Ann N Y Acad Sci. Author manuscript; available in PMC 2010 September 3.
Published in final edited form as:
PMCID: PMC2933141
NIHMSID: NIHMS227263

Conference Summary and Conclusions

A Comprehensive Approach to Predicting and Managing Mood Effects of Glucocorticoids

Abstract

The discovery of glucocorticoids and their enormous therapeutic benefits led to the use of these compounds as valuable medications for a wide variety of diseases. In 1950 this effort was ushered in by a landmark event—the awarding of the 1950 Nobel Prize in Physiology and Medicine to Drs. Phillip Hench, Edward Kendall, and Tadeus Reichstein. It was Hench who described and researched the successful use of the glucocorticoid, cortisone, and pituitary adrenocorticotrophic hormones to treat rheumatoid arthritis. Significant scientific discovery preceded Hench and colleagues’ efforts, but the revolutionary accumulation of discovery in glucocorticoids since then is one of the unique scientific stories in the history of medicine.
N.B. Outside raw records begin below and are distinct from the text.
-- ==== Sys2Proof/Proofs/Retirement.lean ====
section
/-!
SUPPORT. Sys2Proof/Proofs/Retirement.lean: a SlotInst alone with its one NodeInst, what its retirement leaves (R138, R155), and what an
error record leaves (R499 to R502).
-/
namespace Sys2Proof.Machine

/-! ### A NodeInst, a SlotInst or an executor is stored -/

theorem Tab.set_of_find {κ α : Type} [DecidableEq κ] {m : Tab κ α} {k : κ} {v : α} (h : Tab.find m k = some v) :
    Tab.set m k v = m := by
  obtain ⟨l, r, hm, hs⟩ := Tab.find_split h
  rw [hs, hm]

section
variable {s : State} {n i : Nat} {x : NodeInst} {y : SlotInst}

theorem State.setNode_of_node (h : s.node n = some x) : s.setNode n x = s := by
  rw [State.setNode, Tab.set_of_find h]
  rfl

theorem State.setNode_node (s : State) (n : Nat) (z : NodeInst) : (s.setNode n z).node n = some z := Tab.find_set_self _ _ _

theorem State.upNode_of_node (h : s.node n = some x) (f : NodeInst → NodeInst) : s.upNode n f = s.setNode n (f x) := by
  rw [State.upNode, h]

theorem State.upInst_of_inst (h : s.inst i = some y) (f : SlotInst → SlotInst) : s.upInst i f = s.setInst i (f y) := by
  rw [State.upInst, h]

theorem State.setExec_exec (s : State) (e : Nat) (w : Exec) : (s.setExec e w).exec e = w := Tab.get_set_self _ _ _ _

theorem State.exec_congr {t : State} (h : t.gdx.execs = s.gdx.execs) (e : Nat) : t.exec e = s.exec e := by rw [State.exec, State.exec, h]

end

/-! ### A SlotInst alone with its NodeInst -/

section
variable {s t : State} {i n : Nat} {y : SlotInst} {x z : NodeInst}

theorem State.GdxAlone.congr (h : s.GdxAlone i y n x) (hi : t.gdx.insts = s.gdx.insts) (hn : t.gdx.nodes = s.gdx.nodes)
    (hl : t.gdx.lastCancel = s.gdx.lastCancel) : t.GdxAlone i y n x := by
  unfold State.GdxAlone at *
  rw [hi, hn, hl]
  exact h

section
variable (h : s.GdxAlone i y n x)
include h

theorem State.GdxAlone.node : s.node n = some x := by
  obtain ⟨-, hn, -⟩ := h
  simp [State.node, hn, Tab.find]

theorem State.GdxAlone.instOf : s.inst i = some y := by
  obtain ⟨hi, -⟩ := h
  simp [State.inst, hi, Tab.find]

theorem State.GdxAlone.inst : s.inst x.inst = some y := by
  obtain ⟨-, -, hx, -⟩ := id h
  rw [hx]
  exact h.instOf

theorem State.GdxAlone.recOf : s.recOf x = y.tpl.node x.node := by rw [State.recOf, h.inst]

theorem State.GdxAlone.setNode (hz : z.inst = x.inst) : (s.setNode n z).GdxAlone i y n z := by
  obtain ⟨hi, hn, hx, hl⟩ := h
  exact ⟨hi, State.setNode_nodes_of_single hn, hz.trans hx, hl⟩

theorem State.GdxAlone.setInst (w : SlotInst) : (s.setInst i w).GdxAlone i w n x := by
  obtain ⟨hi, hn, hx, hl⟩ := h
  refine ⟨?_, hn, hx, hl⟩
  show Tab.set s.gdx.insts i w = _
  simp [hi, Tab.set]

theorem State.GdxAlone.upInst (f : SlotInst → SlotInst) : s.upInst x.inst f = s.setInst i (f y) := by
  obtain ⟨-, -, hx, -⟩ := id h
  rw [State.upInst_of_inst h.inst, hx]

theorem State.GdxAlone.ended {how : NodeEnd} (hx : x.st = .ended how) : Ended s s i n := by
  obtain ⟨hi, hn, hxi, -⟩ := h
  exact ⟨⟨y, hi⟩, ⟨x, how, hn, hxi, hx⟩, rfl⟩

end

end

/-! ### The only SlotInst retires (R138, R155) -/

/-- Registers, memory and the dispatcher apart, nothing differs. -/
def RegsMemGdx (s t : State) : Prop := t = { s with regs := t.regs, mem := t.mem, gdx := t.gdx }

theorem RegsMemGdx.trans {s t u : State} (h : RegsMemGdx s t) (h' : RegsMemGdx t u) : RegsMemGdx s u := by
  unfold RegsMemGdx at *
  exact h'.trans (congrArg (fun v : State => { v with regs := u.regs, mem := u.mem, gdx := u.gdx }) h)

theorem RegsGdx.regsMemGdx {s t : State} (h : RegsGdx s t) : RegsMemGdx s t := by
  unfold RegsGdx at h
  rw [h]
  rfl

section
variable {s t : State} (h : RegsMemGdx s t)
include h

theorem RegsMemGdx.tbu : t.tbu = s.tbu := by unfold RegsMemGdx at h; rw [h]

theorem RegsMemGdx.aft : t.aft = s.aft := by unfold RegsMemGdx at h; rw [h]

theorem RegsMemGdx.exu : t.exu = s.exu := by unfold RegsMemGdx at h; rw [h]

end

/-- The registers that show what lives, and those that a retirement writes. -/
def retiredRegs : List Reg := gdxShown ++ [Reg.GDX_TELEM_WR, Reg.GDX_TELEM_LOST]

/-- Nothing lives any more in t, and the telemetry record is written. -/
structure Retired (s t : State) : Prop where
  insts : t.gdx.insts = []
  nodes : t.gdx.nodes = []
  execs : t.gdx.execs = s.gdx.execs
  regs : RegsBut s t retiredRegs
  mem : MemOut s t [s.telemRange]
  rest : RegsMemGdx s t

theorem State.telemetry_rest (s : State) (typ : Nat) (y : SlotInst) :
    s.telemetry typ y = { s with regs := (s.telemetry typ y).regs, mem := (s.telemetry typ y).mem } := by
  unfold State.telemetry
  extract_lets wr size ns w9 v
  split
  · rfl
  · have hv : v = { s with mem := v.mem } := s.setWords_rest _ _
    clear_value v
    rw [hv]
    rfl

theorem RegsBut.telemRange {s t : State} {rs : List Reg} (h : RegsBut s t rs)
    (hr : ∀ r ∈ [Reg.GDX_TELEM_BASE, .GDX_TELEM_WR, .GDX_TELEM_SIZE], r ∉ rs) : t.telemRange = s.telemRange := by
  simp only [List.forall_mem_cons] at hr
  obtain ⟨hb, hw, hs, -⟩ := hr
  rw [State.telemRange, State.telemRange, h.get F.GDX_TELEM_BASE_BASE hb, h.get F.GDX_TELEM_WR_WR hw, h.get F.GDX_TELEM_SIZE_SIZE hs]

section
variable {s t : State} {i n : Nat} (h : Ended s t i n)
include h

theorem Ended.regsGdx : RegsGdx s t := by
  rw [h.rest]
  rfl

theorem Ended.regs : RegsBut s t [] := RegsBut.of_regs _ (by rw [h.rest])

theorem Ended.retireAll : t.retireAll = t.retire i := by
  obtain ⟨⟨y, hi⟩, ⟨z, how, hn, hz, hst⟩, -⟩ := h
  have hret : t.retirable i = true := State.retirable_iff.2 (by simp [hn, NodeInst.over, hst])
  rw [State.retireAll, hi, List.foldl_cons, List.foldl_nil, if_pos hret]

theorem Ended.retired : Retired t (t.retire i).gdxShow := by
  obtain ⟨⟨y, hi⟩, hz, -⟩ := h
  obtain ⟨hi', hn', -, hregs, hmem⟩ := State.retire_ended (⟨⟨y, hi⟩, hz, rfl⟩ : Ended t t i n)
  have hinst : t.inst i = some y := by simp [State.inst, hi, Tab.find]
  have hrest : RegsMemGdx t (t.retire i) ∧ (t.retire i).gdx.execs = t.gdx.execs := by
    simp only [State.retire, hinst]
    rw [t.telemetry_rest 1 y]
    exact ⟨rfl, rfl⟩
  obtain ⟨hr, he⟩ := hrest
  generalize t.retire i = v at *
  have hv := v.gdxShow_onlyRegs.regsGdx
  refine ⟨by rw [v.gdxShow_gdx, hi'], by rw [v.gdxShow_gdx, hn'], by rw [v.gdxShow_gdx, he], ?_, ?_, hr.trans hv.regsMemGdx⟩
  · exact (hregs.mono (by simp [retiredRegs])).trans (v.gdxShow_regsBut.mono (by simp +contextual [retiredRegs]))
  · exact hmem.comp (MemOut.of_mem hv.mem [])

end

/-! ### What an error record leaves (R499 to R502) -/

/-- Registers, memory and the times of the queued error records apart, nothing differs. -/
def RecordOnly (s t : State) : Prop := t = { s with regs := t.regs, mem := t.mem, erqLast := t.erqLast }

theorem RecordOnly.trans {s t u : State} (h : RecordOnly s t) (h' : RecordOnly t u) : RecordOnly s u := by
  unfold RecordOnly at *
  exact h'.trans (congrArg (fun v : State => { v with regs := u.regs, mem := u.mem, erqLast := u.erqLast }) h)

theorem OnlyRegs.recordOnly {s t : State} (h : OnlyRegs s t) : RecordOnly s t := by
  unfold OnlyRegs at h
  rw [h]
  rfl

section
variable {s t : State} (h : RecordOnly s t)
include h

theorem RecordOnly.put (f : Fld) (v i j : Nat) : RecordOnly s (t.put f v i j) :=
  h.trans (OnlyRegs.recordOnly ((OnlyRegs.refl t).put f v i j))

theorem RecordOnly.gdx : t.gdx = s.gdx := by unfold RecordOnly at h; rw [h]

theorem RecordOnly.aft : t.aft = s.aft := by unfold RecordOnly at h; rw [h]

theorem RecordOnly.tbu : t.tbu = s.tbu := by unfold RecordOnly at h; rw [h]

theorem RecordOnly.exu : t.exu = s.exu := by unfold RecordOnly at h; rw [h]

end

section
variable (s : State) (r : Report)

theorem State.erqNew_recordOnly : RecordOnly s (s.erqNew r) := by
  unfold State.erqNew
  extract_lets w u v
  have hu : u = { s with mem := u.mem } := s.setWords_rest _ _
  have hv : RecordOnly s v := by
    unfold RecordOnly v
    rw [hu]
  exact ((hv.put F.ECC_ERQ_WR_WR _ _ _).put F.ECC_ERQ_STATUS_NONEMPTY _ _ _).put F.ECC_ERQ_STATUS_LEVEL _ _ _

theorem State.setWord_recordOnly (s : State) (a x : Nat) : RecordOnly s (s.setWord a x) := rfl

theorem State.erqMerge_recordOnly (w : Nat) : RecordOnly s (s.erqMerge r w) := by
  unfold State.erqMerge
  extract_lets a w1 start now t u v
  have hu : RecordOnly s u := (s.setWord_recordOnly _ _).trans (t.setWord_recordOnly _ _)
  have hv : RecordOnly u v := rfl
  exact (hu.trans hv).put F.ECC_ERQ_COALESCED_COALESCED _ _ _

theorem State.report_recordOnly : RecordOnly s (s.report r) := by
  unfold State.report
  extract_lets u
  have hu : RecordOnly s u := (s.erqCapture_onlyRegs r).recordOnly
  split
  · exact hu.put _ _ _ _
  · split
    next w _ _ => exact hu.trans (u.erqMerge_recordOnly r w)
    · split
      · exact hu.trans (u.erqNew_recordOnly r)
      · exact (hu.put F.ECC_ERQ_LOST_LOST _ _ _).put F.ECC_ERQ_STATUS_OVF _ _ _

end

end Sys2Proof.Machine
end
The scientific conference upon which this volume is based represents an attempt to convene a state-of-the-science meeting on the current understanding and scientific status of this fascinating, far-reaching, and fast-moving field. This last chapter will summarize the exciting presentations of this 2-day conference.
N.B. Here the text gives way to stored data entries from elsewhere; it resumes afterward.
-- ==== Sys2Proof/Laws/TreeBuilder.lean ====
section
/-! SUPPORT. The laws of the tree builder and of the dictionary. -/

namespace Sys2Proof.Machine

/-! ## Fields of a node -/

@[simp] theorem Tree.count_leaf (s : Symbol) (c : BitVec 32) : (Tree.leaf s c).count = c.toNat := rfl
@[simp] theorem Tree.count_node (c : Nat) (k : Symbol) (l r : Tree) : (Tree.node c k l r).count = c := rfl
@[simp] theorem Tree.key_leaf (s : Symbol) (c : BitVec 32) : (Tree.leaf s c).key = s := rfl
@[simp] theorem Tree.key_node (c : Nat) (k : Symbol) (l r : Tree) : (Tree.node c k l r).key = k := rfl

@[simp] theorem Tree.leaves_leaf (s : Symbol) (c : BitVec 32) : (Tree.leaf s c).leaves = [⟨s, c⟩] := rfl
@[simp] theorem Tree.leaves_node (c : Nat) (k : Symbol) (l r : Tree) :
    (Tree.node c k l r).leaves = l.leaves ++ r.leaves := rfl
@[simp] theorem Tree.paths_leaf (s : Symbol) (c : BitVec 32) : (Tree.leaf s c).paths = [(s, [])] := rfl
@[simp] theorem Tree.isLeaf_leaf (s : Symbol) (c : BitVec 32) : (Tree.leaf s c).isLeaf = true := rfl
@[simp] theorem Tree.isLeaf_node (c : Nat) (k : Symbol) (l r : Tree) : (Tree.node c k l r).isLeaf = false := rfl

theorem key_mergeNodes (a b : Tree) : (mergeNodes a b).key = if a.key ≤ b.key then a.key else b.key := rfl

/-! ## The priority structure -/

theorem removeLowest_eq_none (pq : List PqNode) : removeLowest pq = none ↔ pq = [] := by
  cases pq with
  | nil => simp [removeLowest]
  | cons x xs =>
    simp only [removeLowest]
    cases removeLowest xs with
    | none => simp
    | some m => simp; split <;> simp

/-- `remove_lowest` removes one member and keeps the others. -/
theorem removeLowest_perm (pq : List PqNode) (m : PqNode) (rest : List PqNode)
    (h : removeLowest pq = some (m, rest)) : pq.Perm (m :: rest) := by
  induction pq generalizing m rest with
  | nil => simp [removeLowest] at h
  | cons x xs ih =>
    simp only [removeLowest] at h
    cases hx : removeLowest xs with
    | none =>
      rw [hx] at h
      have : xs = [] := (removeLowest_eq_none xs).mp hx
      simp only [Option.some.injEq, Prod.mk.injEq] at h
      rw [this, ← h.1, ← h.2]
    | some p =>
      obtain ⟨m', rest'⟩ := p
      rw [hx] at h
      simp only at h
      have hp := ih m' rest' hx
      split at h
      · simp only [Option.some.injEq, Prod.mk.injEq] at h
        rw [← h.1, ← h.2]
      · simp only [Option.some.injEq, Prod.mk.injEq] at h
        rw [← h.1, ← h.2]
        exact (hp.cons x).trans (List.Perm.swap m' x rest')

theorem lower_iff (x y : PqNode) :
    lower x y = true ↔ x.node.count < y.node.count ∨ (x.node.count = y.node.count ∧
      (x.node.key < y.node.key ∨ (x.node.key = y.node.key ∧ x.index < y.index))) := by
  simp [lower]

theorem lower_trans (x y z : PqNode) (h1 : lower x y = true) (h2 : lower y z = true) : lower x z = true := by
  rw [lower_iff, BitVec.lt_def] at *
  rcases h1 with h1 | ⟨c1, h1⟩ <;> rcases h2 with h2 | ⟨c2, h2⟩
  · left; omega
  · left; omega
  · left; omega
  · right
    refine ⟨by omega, ?_⟩
    rcases h1 with h1 | ⟨k1, h1⟩ <;> rcases h2 with h2 | ⟨k2, h2⟩
    · left; omega
    · left; rw [← k2]; exact h1
    · left; rw [k1]; exact h2
    · right; exact ⟨k1.trans k2, by omega⟩

theorem lower_asymm (x y : PqNode) (h1 : lower x y = true) : lower y x = false := by
  by_contra h
  have h2 : lower y x = true := by simpa using h
  rw [lower_iff, BitVec.lt_def] at h1 h2
  rcases h1 with h1 | ⟨c1, h1⟩ <;> rcases h2 with h2 | ⟨c2, h2⟩
  · omega
  · omega
  · omega
  · rcases h1 with h1 | ⟨k1, h1⟩ <;> rcases h2 with h2 | ⟨k2, h2⟩
    · omega
    · rw [k2] at h1; omega
    · rw [k1] at h2; omega
    · omega

/-- `lower` is the order of R87. -/
theorem lower_iff_below (x y : PqNode) : lower x y = true ↔ x.Below y := by
  rw [lower_iff, BitVec.lt_def, ← BitVec.toNat_inj]
  rfl

/-- Of two nodes with different numbers one is lower. -/
theorem lower_total (x y : PqNode) (h : x.index ≠ y.index) : lower x y = true ∨ lower y x = true := by
  rw [lower_iff_below, lower_iff_below]
  unfold PqNode.Below
  omega

/-- The member removed is the lowest: no member left is lower (R87). -/
theorem removeLowest_lowest (pq : List PqNode) (m : PqNode) (rest : List PqNode)
    (h : removeLowest pq = some (m, rest)) : ∀ x ∈ rest, lower x m = false := by
  induction pq generalizing m rest with
  | nil => simp [removeLowest] at h
  | cons y xs ih =>
    simp only [removeLowest] at h
    cases hx : removeLowest xs with
    | none =>
      rw [hx] at h
      simp only [Option.some.injEq, Prod.mk.injEq] at h
      rw [← h.2]; simp
    | some p =>
      obtain ⟨m', rest'⟩ := p
      rw [hx] at h
      simp only at h
      have hm := ih m' rest' hx
      split at h
      · rename_i hl
        simp only [Option.some.injEq, Prod.mk.injEq] at h
        rw [← h.1, ← h.2]
        intro z hz
        rcases List.mem_cons.mp ((removeLowest_perm xs m' rest' hx).mem_iff.mp hz) with hz | hz
        · rw [hz]; exact lower_asymm _ _ hl
        · by_contra hc
          have hc : lower z y = true := by simpa using hc
          have := lower_trans z y m' hc hl
          rw [hm z hz] at this
          exact absurd this (by simp)
      · rename_i hl
        simp only [Option.some.injEq, Prod.mk.injEq] at h
        rw [← h.1, ← h.2]
        intro z hz
        rcases List.mem_cons.mp hz with hz | hz
        · rw [hz]; simpa using hl
        · exact hm z hz

/-! ## What a tree holds -/

/-- Every internal node holds the sum of its children's counts and the smaller of their keys (R89). -/
def Tree.Summed : Tree → Prop
  | .leaf _ _ => True
  | .node c k l r => c = l.count + r.count ∧ k = (if l.key ≤ r.key then l.key else r.key) ∧ l.Summed ∧ r.Summed

theorem Tree.Summed.count_eq {t : Tree} (h : t.Summed) : t.count = (t.leaves.map fun e => e.count.toNat).sum := by
  induction t with
  | leaf s c => simp [Tree.leaves]
  | node c k l r ihl ihr =>
    obtain ⟨hc, -, hl, hr⟩ := h
    simp [Tree.leaves, hc, ihl hl, ihr hr]

theorem paths_syms (t : Tree) : t.paths.map Prod.fst = t.leaves.map FreqEntry.sym := by
  induction t with
  | leaf s c => rfl
  | node c k l r ihl ihr =>
    simp only [Tree.paths, Tree.leaves, List.map_append, List.map_map, ← ihl, ← ihr]
    rfl

theorem leaves_length (t : Tree) : t.leaves.length = t.internalNodes + 1 := by
  induction t with
  | leaf s c => rfl
  | node c k l r ihl ihr => simp [Tree.leaves, Tree.internalNodes, ihl, ihr]; omega

/-- The forest of a priority structure: all leaves of all its nodes. -/
def forestLeaves (pq : List PqNode) : List FreqEntry := pq.flatMap fun x => x.node.leaves

theorem forestLeaves_perm {p q : List PqNode} (h : p.Perm q) : (forestLeaves p).Perm (forestLeaves q) :=
  h.flatMap_right _

/-- The merge loop ends with one tree over the same leaves (R88, R90). -/
theorem mergeLoop_spec (fuel nxt : Nat) (pq : List PqNode) (hl : pq.length = fuel) (h0 : pq ≠ [])
    (hs : ∀ x ∈ pq, x.node.Summed) :
    ∃ root, mergeLoop fuel nxt pq = some root ∧ root.leaves.Perm (forestLeaves pq) ∧ root.Summed := by
  induction fuel generalizing nxt pq with
  | zero => exact absurd (List.length_eq_zero_iff.mp hl) h0
  | succ fuel ih =>
    simp only [mergeLoop]
    cases h1 : removeLowest pq with
    | none => exact absurd ((removeLowest_eq_none pq).mp h1) h0
    | some p =>
      obtain ⟨a, pq1⟩ := p
      have p1 := removeLowest_perm pq a pq1 h1
      simp only
      cases h2 : removeLowest pq1 with
      | none =>
        have e := (removeLowest_eq_none pq1).mp h2
        refine ⟨a.node, rfl, ?_, hs a (p1.mem_iff.mpr (by simp))⟩
        have := forestLeaves_perm p1
        rw [e] at this
        simpa [forestLeaves] using this.symm
      | some q =>
        obtain ⟨b, pq2⟩ := q
        have p2 := removeLowest_perm pq1 b pq2 h2
        simp only
        have hab : pq.Perm (a :: b :: pq2) := p1.trans (p2.cons a)
        have hlen := hab.length_eq
        have ha := hs a (hab.mem_iff.mpr (by simp))
        have hb := hs b (hab.mem_iff.mpr (by simp))
        obtain ⟨root, hr, hp, hsum⟩ := ih (nxt + 1) (⟨nxt, mergeNodes a.node b.node⟩ :: pq2)
          (by simp only [List.length_cons] at hlen ⊢; omega) (by simp) (by
            intro x hx
            rcases List.mem_cons.mp hx with hx | hx
            · rw [hx]; exact ⟨rfl, rfl, ha, hb⟩
            · exact hs x (hab.mem_iff.mpr (by simp [hx])))
        refine ⟨root, hr, hp.trans ?_, hsum⟩
        have := forestLeaves_perm hab
        simp only [forestLeaves, List.flatMap_cons, mergeNodes, Tree.leaves, List.append_assoc] at this ⊢
        exact this.symm

theorem forestLeaves_leavesFrom (j : Nat) (f : List FreqEntry) : forestLeaves (leavesFrom j f) = f := by
  induction f generalizing j with
  | nil => rfl
  | cons e rest ih =>
    have := ih (j + 1)
    simp only [forestLeaves] at this
    simp [leavesFrom, forestLeaves, Tree.leaves, this]

theorem length_leavesFrom (j : Nat) (f : List FreqEntry) : (leavesFrom j f).length = f.length := by
  induction f generalizing j with
  | nil => rfl
  | cons e rest ih => simp [leavesFrom, ih]

theorem summed_leavesFrom (j : Nat) (f : List FreqEntry) : ∀ x ∈ leavesFrom j f, x.node.Summed := by
  induction f generalizing j with
  | nil => simp [leavesFrom]
  | cons e rest ih =>
    intro x hx
    rcases List.mem_cons.mp hx with hx | hx
    · rw [hx]; trivial
    · exact ih (j + 1) x hx

/-- `tree_build` of a non-empty table gives a tree whose leaves are the table's entries (R86, R90). -/
theorem treeBuild_spec (f : List FreqEntry) (h : f ≠ []) :
    ∃ root, treeBuild f = some root ∧ root.leaves.Perm f ∧ root.Summed := by
  obtain ⟨root, h1, h2, h3⟩ := mergeLoop_spec f.length f.length (leavesFrom 0 f) (length_leavesFrom 0 f)
    (by cases f <;> simp_all [leavesFrom]) (summed_leavesFrom 0 f)
  rw [forestLeaves_leavesFrom] at h2
  exact ⟨root, h1, h2, h3⟩

theorem treeBuild_some (f : List FreqEntry) (root : Tree) (h : treeBuild f = some root) :
    f ≠ [] ∧ root.leaves.Perm f ∧ root.Summed := by
  have h0 : f ≠ [] := by
    intro e; subst e; simp [treeBuild, mergeLoop] at h
  obtain ⟨r, h1, h2, h3⟩ := treeBuild_spec f h0
  rw [h] at h1
  exact Option.some.inj h1 ▸ ⟨h0, h2, h3⟩

/-- With two or more entries the root is internal (R90). -/
theorem treeBuild_internal (f : List FreqEntry) (root : Tree) (h : treeBuild f = some root) (h2 : 2 ≤ f.length) :
    root.isLeaf = false := by
  obtain ⟨-, hp, -⟩ := treeBuild_some f root h
  cases root with
  | leaf s c =>
    have := hp.length_eq
    simp [Tree.leaves] at this
    omega
  | node c k l r => rfl

/-- With one entry the root is its leaf (R91). -/
theorem treeBuild_single (e : FreqEntry) : treeBuild [e] = some (.leaf e.sym e.count) := rfl

/-! ## The tree does not depend on the order of the table -/

theorem eq_of_key_eq (pq : List PqNode) (h : (pq.map fun x => x.node.key).Nodup) (x y : PqNode)
    (hx : x ∈ pq) (hy : y ∈ pq) (hk : x.node.key = y.node.key) : x = y := by
  induction pq with
  | nil => simp at hx
  | cons z rest ih =>
    simp only [List.map_cons, List.nodup_cons, List.mem_map, not_exists, not_and] at h
    rcases List.mem_cons.mp hx with hx | hx <;> rcases List.mem_cons.mp hy with hy | hy
    · rw [hx, hy]
    · exact absurd (hx ▸ hk).symm (h.1 y hy)
    · exact absurd (hy ▸ hk) (h.1 x hx)
    · exact ih h.2 hx hy

/-- The lowest node is the same in every enumeration, when all keys differ (R87, R93). -/
theorem removeLowest_congr (p q : List PqNode) (hpq : (p.map PqNode.node).Perm (q.map PqNode.node))
    (hk : (p.map fun x => x.node.key).Nodup) (a b : PqNode) (p1 q1 : List PqNode)
    (ha : removeLowest p = some (a, p1)) (hb : removeLowest q = some (b, q1)) :
    a.node = b.node ∧ (p1.map PqNode.node).Perm (q1.map PqNode.node) := by
  have hp := removeLowest_perm p a p1 ha
  have hq := removeLowest_perm q b q1 hb
  have hla := removeLowest_lowest p a p1 ha
  have hlb := removeLowest_lowest q b q1 hb
  have hkq : (q.map fun x => x.node.key).Nodup := by
    have := (hpq.map Tree.key).nodup_iff.mp (by simpa [List.map_map, Function.comp_def] using hk)
    simpa [List.map_map, Function.comp_def] using this
  have hnode : a.node = b.node := by
    have hbp : b.node ∈ p.map PqNode.node := hpq.mem_iff.mpr (List.mem_map_of_mem (hq.mem_iff.mpr (by simp)))
    have haq : a.node ∈ q.map PqNode.node := hpq.mem_iff.mp (List.mem_map_of_mem (hp.mem_iff.mpr (by simp)))
    obtain ⟨x, hx, hxb⟩ := List.mem_map.mp hbp
    obtain ⟨y, hy, hya⟩ := List.mem_map.mp haq
    rcases List.mem_cons.mp (hp.mem_iff.mp hx) with hx1 | hx1
    · rw [← hx1, hxb]
    · rcases List.mem_cons.mp (hq.mem_iff.mp hy) with hy1 | hy1
      · rw [← hy1, hya]
      · have h1 := hla x hx1
        have h2 := hlb y hy1
        rw [← Bool.not_eq_true, lower_iff] at h1 h2
        rw [hxb] at h1
        rw [hya] at h2
        have hkey : a.node.key = b.node.key := by
          rw [BitVec.lt_def] at h1 h2
          apply BitVec.eq_of_toNat_eq
          have := not_or.mp h1
          have := not_or.mp h2
          omega
        have := eq_of_key_eq p hk x a hx (hp.mem_iff.mpr (by simp)) (by rw [hxb, hkey])
        rw [← this, hxb]
  refine ⟨hnode, ?_⟩
  have h1 := (hp.map PqNode.node).symm.trans (hpq.trans (hq.map PqNode.node))
  rw [List.map_cons, List.map_cons, hnode] at h1
  exact List.Perm.cons_inv h1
Keywords: glucocorticoids, mood, stress, suicidal ideation

Glucocorticoids are widely used orally, by inhalation, cutaneously, and by injection for treatment of a range of conditions—mostly inflammatory, but also some, such as back pain, which are not clearly solely of inflammatory origin. The majority of patients who are prescribed oral or inhalational glucocorticoids receive these drugs for pulmonary disease, such as bronchial asthma, or for rheumatic conditions.1 Glucocorticoid use increases dramatically with age, as such conditions become more prevalent. It has been estimated that the prevalence of oral or inhalational glucocorticoid use in the United States is 0.9% of the general population in persons under 60, and double that for the population aged 60 or older (1.7%).2 In the United Kingdom it is estimated that 0.5–1% of the general population are prescribed oral glucocorticoids.3,4 This figure rises at least two times (2.5%) in older age groups (70–79 years old). Thus, over 3 million persons receive oral glucocorticoids in the United States, and over 44 million prescriptions are written annually.5 With such large prevalence of use, it is of paramount importance for physicians and patients to be aware of the potential side effects of these potent and effective anti-inflammatory agents.

Although most of the attention regarding side effects of glucocorticoids has focused on their osteoporosis and lipid elevating effects, it has long been known that the majority of patients receiving oral or parenteral glucocorticoids experience some mood dysregulation (reviewed in Wolkowitz et al.6). Glucocorticoids’ effects on mood have been known ever since Phillip Hench, Edward Kendall, and Tadeus Reichstein’s discovery in the 1940s of their effectiveness as a treatment for rheumatoid arthritis, and before that, in relation to their endogenous excessive production in Cushing’s disease. The precise incidence of occurrence, severity, and characteristics of these mood effects are in part determined by the dose, duration, and preparation of glucocorticoid used. It is noted that mood effects, when they are present, are likely to appear early in the treatment. However, in addition to variables related to the drug, host factors also determine the severity of side effects in different individuals. Until recently the technologies were not available to fully characterize these host factors and determine the mechanisms of their roles in individual differences in susceptibility or risk for such symptoms.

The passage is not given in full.